Friends, none of us has an idea of how this is going to work out.

About a third of the nation is in open, violent rebellion in the streets, and in the few halls of power they still control, against established laws and against the Constitution.

About a third of the country is itching for a fight to get the first third back in line, because we cannot afford the high cost of these illegal antics.

And another third of the country is drinking beer, eating hamburgers, going to summertime baseball games, and wondering aloud when the other citizens are going to get this all worked out.

America is equally divided into thirds, perhaps in the potential roles as judges, juries, and executioners, or as judges, elected representatives, and chief executives.

We are very close to working this all out peacefully, if we all agree to just stay within those established roles, because then we will have restored the balance of power among the three co-equal branches of government that has always defined American government.

Now everyone line up into three lines, pick one line, and stay there. Then vote, and stick with the result like adults.

 

Lazy summertime guidance here

It is a scientifically proven fact that humans can endlessly watch three things:

Fire. Not a building on fire, but a campfire or a bonfire can hold a gaze long into the night. The licking flames dance and mesmerize. So long as it is not a threat, fire is intriguing, even consoling. People sitting around a campfire can stargaze and stare silently into the coals for a very long time, no words necessary.

Running water. Tumbling streams, rivers broken by rocks indicating the flow, running water is equally as eye-gluing as fire, except that its sounds can tinkle and chime, often mimicking voices if you listen closely enough. A medium size free-stone stream is probably the most fascinating to watch of all water bodies, because it is a rich mix of intimate nooks and crannies, power, and music.

If you enjoy staring at mirror-still lakes, see a doctor.

Last but not least, people working. Yes, that is right, watching people work is one of the most fulfilling and enjoyable acts you can do. I do it all the time. Try it, you will definitely like it. It beats actually working, but oddly it makes you feel like you are achieving a lot. That right there is perfect summertime, my kind of summer time.

So, in terms of a lazy summer enjoyment, I am looking for a splashy back yard pool, with a dad barbecuing over a natural wood campfire grill nearby. If you are aware of of such a set-up, let me know.
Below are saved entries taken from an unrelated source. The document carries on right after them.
-- ==== Sys2Proof/Laws/Memory.lean ====
section
/-! SUPPORT. The laws of memory: a read after a write, and that every operation keeps the canonical form. -/

namespace Sys2Proof.Machine

/-! ## The list of cells -/

theorem Memory.lookup_insert (l : List Host.Cell) (a b : Nat) (v : Byte) :
    Memory.lookup (Memory.insert l a v) b = if a = b then some v else Memory.lookup l b := by
  induction l with
  | nil => simp [Memory.insert, Memory.lookup]
  | cons c t ih =>
    obtain ⟨k, d⟩ := c
    unfold Memory.insert
    split
    · simp [Memory.lookup]
    · split
      · rename_i h; subst h
        by_cases e : a = b <;> simp [Memory.lookup, e]
      · rename_i h
        by_cases e : k = b
        · subst e; simp [Memory.lookup, h]
        · simp [Memory.lookup, e, ih]

theorem Memory.lookup_erase (l : List Host.Cell) (a b : Nat) :
    Memory.lookup (Memory.erase l a) b = if a = b then none else Memory.lookup l b := by
  induction l with
  | nil => simp [Memory.erase, Memory.lookup]
  | cons c t ih =>
    obtain ⟨k, d⟩ := c
    unfold Memory.erase
    split
    · rename_i h; subst h
      by_cases e : k = b
      · subst e; simpa using ih
      · simp [Memory.lookup, e, ih]
    · rename_i h
      by_cases e : k = b
      · subst e; simp [Memory.lookup, Ne.symm h]
      · simp [Memory.lookup, e, ih]

theorem Memory.mem_insert {l : List Host.Cell} {a : Nat} {v : Byte} {c : Host.Cell}
    (h : c ∈ Memory.insert l a v) : c = (a, v) ∨ c ∈ l := by
  induction l with
  | nil => simpa [Memory.insert] using h
  | cons d t ih =>
    obtain ⟨k, e⟩ := d
    unfold Memory.insert at h
    split at h
    · simpa using h
    · split at h
      · rcases List.mem_cons.1 h with h | h
        · exact .inl h
        · exact .inr (List.mem_cons_of_mem _ h)
      · rcases List.mem_cons.1 h with h | h
        · exact .inr (h ▸ List.mem_cons_self)
        · exact (ih h).imp_right (List.mem_cons_of_mem _)

theorem Memory.mem_erase {l : List Host.Cell} {a : Nat} {c : Host.Cell}
    (h : c ∈ Memory.erase l a) : c ∈ l := by
  induction l with
  | nil => simp [Memory.erase] at h
  | cons d t ih =>
    obtain ⟨k, e⟩ := d
    unfold Memory.erase at h
    split at h
    · exact List.mem_cons_of_mem _ (ih h)
    · rcases List.mem_cons.1 h with h | h
      · exact h ▸ List.mem_cons_self
      · exact List.mem_cons_of_mem _ (ih h)

/-- The addresses rise strictly. -/
abbrev Memory.rising (l : List Host.Cell) : Prop := l.Pairwise (fun p q => p.1 < q.1)

theorem Memory.rising_insert {l : List Host.Cell} (a : Nat) (v : Byte) (h : Memory.rising l) :
    Memory.rising (Memory.insert l a v) := by
  induction l with
  | nil => simp [Memory.insert, Memory.rising]
  | cons d t ih =>
    obtain ⟨k, e⟩ := d
    obtain ⟨hk, ht⟩ := List.pairwise_cons.1 h
    unfold Memory.insert
    split
    · rename_i hlt
      refine List.pairwise_cons.2 ⟨fun c hc => ?_, h⟩
      rcases List.mem_cons.1 hc with rfl | hc
      · exact hlt
      · exact Nat.lt_trans hlt (hk c hc)
    · split
      · rename_i he; subst he
        exact List.pairwise_cons.2 ⟨hk, ht⟩
      · rename_i h1 h2
        refine List.pairwise_cons.2 ⟨fun c hc => ?_, ih ht⟩
        rcases Memory.mem_insert hc with rfl | hc
        · show k < a
          omega
        · exact hk c hc

theorem Memory.rising_erase {l : List Host.Cell} (a : Nat) (h : Memory.rising l) :
    Memory.rising (Memory.erase l a) := by
  induction l with
  | nil => simp [Memory.erase, Memory.rising]
  | cons d t ih =>
    obtain ⟨k, e⟩ := d
    obtain ⟨hk, ht⟩ := List.pairwise_cons.1 h
    unfold Memory.erase
    split
    · exact ih ht
    · exact List.pairwise_cons.2 ⟨fun c hc => hk c (Memory.mem_erase hc), ih ht⟩

/-! ## Reading after writing -/

@[simp] theorem Memory.poke_glyphs (m : Memory) (a : Nat) (b : Byte) : (m.poke a b).glyphs = m.glyphs := rfl

@[simp] theorem Memory.unlisted_poke (m : Memory) (a k : Nat) (b : Byte) :
    (m.poke a b).unlisted k = m.unlisted k := rfl

theorem Memory.peek_poke (m : Memory) (a k : Nat) (b : Byte) :
    (m.poke a b).peek k = if a = k then b else m.peek k := by
  unfold Memory.peek
  rw [Memory.unlisted_poke]
  unfold Memory.poke
  split
  · rename_i h
    rw [Memory.lookup_erase]
    split
    · rename_i e; subst e; simp [h]
    · rfl
  · rw [Memory.lookup_insert]
    split <;> simp

@[simp] theorem Memory.peek_poke_self (m : Memory) (a : Nat) (b : Byte) : (m.poke a b).peek a = b := by
  simp [Memory.peek_poke]

theorem Memory.read_poke (m : Memory) (a k : Nat) (b : Byte) (h : a < 4096) :
    (m.poke a b).read k = if a = k then some b else m.read k := by
  unfold Memory.read
  rw [Memory.peek_poke]
  by_cases e : a = k
  · subst e; simp [h]
  · simp [e]

theorem Memory.read_eq_none (m : Memory) (a : Nat) : m.read a = none ↔ 4096 ≤ a := by
  unfold Memory.read
  split <;> simp <;> omega

theorem Memory.read_of_lt (m : Memory) {a : Nat} (h : a < 4096) : m.read a = some (m.peek a) := by
  simp [Memory.read, h]

/-- Everything a checked write can do. -/
theorem Memory.write_cases (m : Memory) (a : Nat) (b : Byte) :
    (a < 4096 ∧ m.write a b = some (m.poke a b)) ∨ (4096 ≤ a ∧ m.write a b = none) := by
  unfold Memory.write
  by_cases h : a < 4096
  · exact .inl ⟨h, by simp [h]⟩
  · exact .inr ⟨by omega, by simp [h]⟩

theorem Memory.read_write {m m' : Memory} {a : Nat} {b : Byte} (h : m.write a b = some m') (k : Nat) :
    m'.read k = if a = k then some b else m.read k := by
  rcases m.write_cases a b with ⟨ha, e⟩ | ⟨_, e⟩
  · rw [e] at h; cases h
    exact m.read_poke a k b ha
  · rw [e] at h; cases h

@[simp] theorem Memory.pokeAll_glyphs (m : Memory) (a : Nat) (bs : List Byte) : (m.pokeAll a bs).glyphs = m.glyphs := by
  induction bs generalizing a with
  | nil => rfl
  | cons b bs ih => simpa [Memory.pokeAll] using ih (a + 1)

/-- What `pokeAll` leaves at an address: the byte of the sequence placed there, else what was there. -/
theorem Memory.peek_pokeAll (m : Memory) (a k : Nat) (bs : List Byte) :
    (m.pokeAll a bs).peek k = if h : a ≤ k ∧ k - a < bs.length then bs[k - a]'h.2 else m.peek k := by
  induction bs generalizing a with
  | nil => simp [Memory.pokeAll]
  | cons b bs ih =>
    rw [Memory.pokeAll, Memory.peek_poke, ih]
    by_cases e : a = k
    · subst e; simp
    · by_cases h : a + 1 ≤ k
      · obtain ⟨d, rfl⟩ : ∃ d, k = a + 1 + d := ⟨k - (a + 1), by omega⟩
        have e1 : a + 1 + d - a = d + 1 := by omega
        have e2 : a + 1 + d - (a + 1) = d := by omega
        simp [e, e1, show a ≤ a + 1 + d by omega]
      · have h' : ¬ a ≤ k := by omega
        simp [e, h, h']

/-! ## The canonical form -/

theorem Memory.wf_poke {m : Memory} {a : Nat} (b : Byte) (hm : m.wf) (ha : a < 4096) : (m.poke a b).wf := by
  obtain ⟨hr, hc⟩ := hm
  unfold Memory.poke
  split
  · exact ⟨Memory.rising_erase a hr, fun c h => hc c (Memory.mem_erase h)⟩
  · rename_i hb
    refine ⟨Memory.rising_insert a b hr, fun c h => ?_⟩
    rcases Memory.mem_insert h with rfl | h
    · exact ⟨ha, hb⟩
    · exact hc c h

theorem Memory.wf_write {m m' : Memory} {a : Nat} {b : Byte} (hm : m.wf) (h : m.write a b = some m') : m'.wf := by
  rcases m.write_cases a b with ⟨ha, e⟩ | ⟨_, e⟩
  · rw [e] at h; cases h; exact Memory.wf_poke b hm ha
  · rw [e] at h; cases h

theorem Memory.wf_pokeAll {m : Memory} (a : Nat) (bs : List Byte) (hm : m.wf) (h : a + bs.length ≤ 4096) :
    (m.pokeAll a bs).wf := by
  induction bs generalizing a with
  | nil => exact hm
  | cons b bs ih =>
    simp only [List.length_cons] at h
    exact Memory.wf_poke b (ih (a + 1) (by omega)) (by omega)

/-- Memory with nothing listed, as reset leaves it, is in canonical form. -/
theorem Memory.wf_reset (c : Config) : (State.resetWith c).mem.wf := by
  simp [State.resetWith, Memory.wf]

end Sys2Proof.Machine
end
I’ll be able to just sit there and quietly soak it up all day long. And yes, I will bring the beer.

Hope you are enjoying your summertime…

Our public lands are not for sale

Apparently many Republicans are just downright jealous of all the craziness on the left, with all that destruction and removal of historic public monuments and the resulting revision of history to fit politically correct narratives.

So now we get a bunch of Republicans who actively pursue their own form of crazy, just bound and determined to undermine whatever electoral and public trust gains they have made in the past few years. Among a surprisingly wide circle of GOPers and conservatives, the selling off of public lands is a surprisingly popular policy goal.

Nothing hidden about this goal, the proponents of selling off public lands are quite open about their intentions. Apparently they want the public to watch them crash and burn, because the public is going to do that to them, electorally speaking.

Because the public overwhelmingly identifies with and passionately loves our public lands.

Maybe I am some sort of leftist kook, at least according to these proponents of public land sales, because I also sure do enjoy public parks, and public forests, and public recreation areas, public wilderness areas, and public hunting areas, and public monuments. Yes the government runs these places, and while I am not a big fan of government, public land management is one of the very few things that government tends to do pretty well..so..what can I tell you, this is a not-so-secret Communist plot: As an NRA life member, trapper, and lifelong hunter, I am proud to be part of this plot to “steal” Americans’ property rights, which is one of the ways that public land is described by advocates of bargain basement sales of public property.

Seriously.

Advocates of public land sales actually equate the existence of public lands with the diminution of private property rights.

Never mind that nearly all (my highly experienced guess is about 99.5%) public land has been purchased at fair market value from willing, even eager sellers, who love their land so much that they want to see it remain as wild, open, untamed places for wildlife and the wild people who pursue wildlife, and not turned into ubiquitous, dime-a-dozen cookie cutter asphalt and concrete jungles.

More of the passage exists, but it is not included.